Any ideas what to check? What could have gone wrong? I don't think I changed anything substantially. I just played a bit with feature types and batch size.

mattiasmar commented 9 months ago

I've repeated this experiment with SIFT and I got the same error:

Exception has occurred: RuntimeError
Error(s) in loading state_dict for TwoViewPipeline:
    size mismatch for matcher.posenc.Wr.weight: copying a param with shape torch.Size([32, 2]) from checkpoint, the shape in current model is torch.Size([32, 4]).

However, with superpoint and aliked the exception does not occur. One obvious difference is that SIFT doesn't have a torch model, whereas SP and ALIKED do. Could that break the TwoViewPipeline?

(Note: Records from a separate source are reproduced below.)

/-! ### Decoding the families of the register skips (30_encoding.md R86, R87) -/

theorem decode_family3 {w : Word} (hF : fieldF w = 0x3) : decode w = .ok (.seByte (fieldX w) (fieldNN w)) := by
  rw [decode, hF]; rfl

theorem decode_family4 {w : Word} (hF : fieldF w = 0x4) : decode w = .ok (.sneByte (fieldX w) (fieldNN w)) := by
  rw [decode, hF]; rfl

/-- Family 5 has a second level, keyed on the low nibble (R85). -/
theorem decode_family5 {w : Word} (hF : fieldF w = 0x5) : decode w = decodeFamily5 w := by
  rw [decode, hF]; rfl

theorem decodeFamily5_zero {w : Word} (hN : fieldN w = 0x0) :
    decodeFamily5 w = .ok (.seReg (fieldX w) (fieldY w)) := by
  rw [decodeFamily5, hN]; rfl

theorem decodeFamily5_nonzero {w : Word} (hN : fieldN w ≠ 0x0) : decodeFamily5 w = .error (.illegal w) := by
  unfold decodeFamily5
  split
  · next h0 => exact absurd (BitVec.eq_of_toNat_eq h0) hN
  · rfl

theorem decode_family9 {w : Word} (hF : fieldF w = 0x9) : decode w = .ok (.sneReg (fieldX w) (fieldY w)) := by
  rw [decode, hF]; rfl

namespace Machine

/-! ### What a skip does (43_skip.md R140) -/

/-- A skip is a jump from the state as it is, past one word or two. -/
theorem State.skipIf_eq_jumpTo (s : State) (taken : Bool) :
    s.skipIf taken = s.jumpTo (s.pc + if taken then 4 else 2) := rfl

/-- An instruction that skips exactly when `P` holds adds 4 to PC if `P` and 2 otherwise, and changes nothing else. -/
theorem completes_of_exec_skipIf {i : Instr} {s : State} {taken : Bool} {P : Prop} [Decidable P] {p : Footprint}
    (hx : exec i s = s.skipIf taken) (hP : taken = true ↔ P) :
    Completes i s (s.pc + if P then 4 else 2) p (fun _ => True) := by
  have hd : (if taken then 4 else 2 : Word) = if P then 4 else 2 := if_congr hP rfl rfl
  rw [← hd]
  exact completes_of_exec_jumpTo (hx.trans (s.skipIf_eq_jumpTo taken)) (.refl p s) trivial

/-- The other way round: an instruction that skips exactly when `P` fails. -/
theorem completes_of_exec_skipIf_not {i : Instr} {s : State} {taken : Bool} {P : Prop} [Decidable P] {p : Footprint}
    (hx : exec i s = s.skipIf taken) (hP : taken = true ↔ ¬ P) :
    Completes i s (s.pc + if P then 2 else 4) p (fun _ => True) := by
  rw [← ite_not]
  exact completes_of_exec_skipIf hx hP

/-- The comparison of two bytes is one of unsigned values (R140). -/
theorem byte_beq_iff_toNat {a b : Byte} : (a == b) = true ↔ a.toNat = b.toNat :=
  beq_iff_eq.trans BitVec.toNat_inj.symm

theorem byte_bne_iff_toNat {a b : Byte} : (a != b) = true ↔ ¬ a.toNat = b.toNat :=
  bne_iff_ne.trans (not_congr BitVec.toNat_inj.symm)

/-! ### The condition each register skip tests (R141 to R144) -/

theorem exec_seByte (x : Nibble) (nn : Byte) (s : State) : exec (.seByte x nn) s = s.skipIf (s.getV x == nn) := rfl

theorem exec_sneByte (x : Nibble) (nn : Byte) (s : State) : exec (.sneByte x nn) s = s.skipIf (s.getV x != nn) := rfl

theorem exec_seReg (x y : Nibble) (s : State) : exec (.seReg x y) s = s.skipIf (s.getV x == s.getV y) := rfl

theorem exec_sneReg (x y : Nibble) (s : State) : exec (.sneReg x y) s = s.skipIf (s.getV x != s.getV y) := rfl

end Machine

end Sys2Proof

/-- Settles O34: families 3 and 4 decode to the two skips, whose conditions are the equality of V[x] and NN and its
negation (43_skip.md R141, R142). -/
theorem skipOnByte : Obligations.SkipOnByte := by
  unfold Obligations.SkipOnByte
  refine ⟨fun w hF => decode_family3 hF, fun w hF => decode_family4 hF, fun x nn s => ⟨?_, ?_⟩⟩
  · exact completes_of_exec_skipIf (exec_seByte x nn s) byte_beq_iff_toNat
  · exact completes_of_exec_skipIf_not (exec_sneByte x nn s) byte_bne_iff_toNat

mattiasmar commented 9 months ago

The parameter "model.matcher.add_scale_ori (in the config yaml) must be set to the same value as used during (pre)training against the homography task (obviously).

The default value of this parameters is 'false'. When set to true the number of in-features of the Learnable Fourier Positional Encoding becomes 4 otherwise it becomes 2.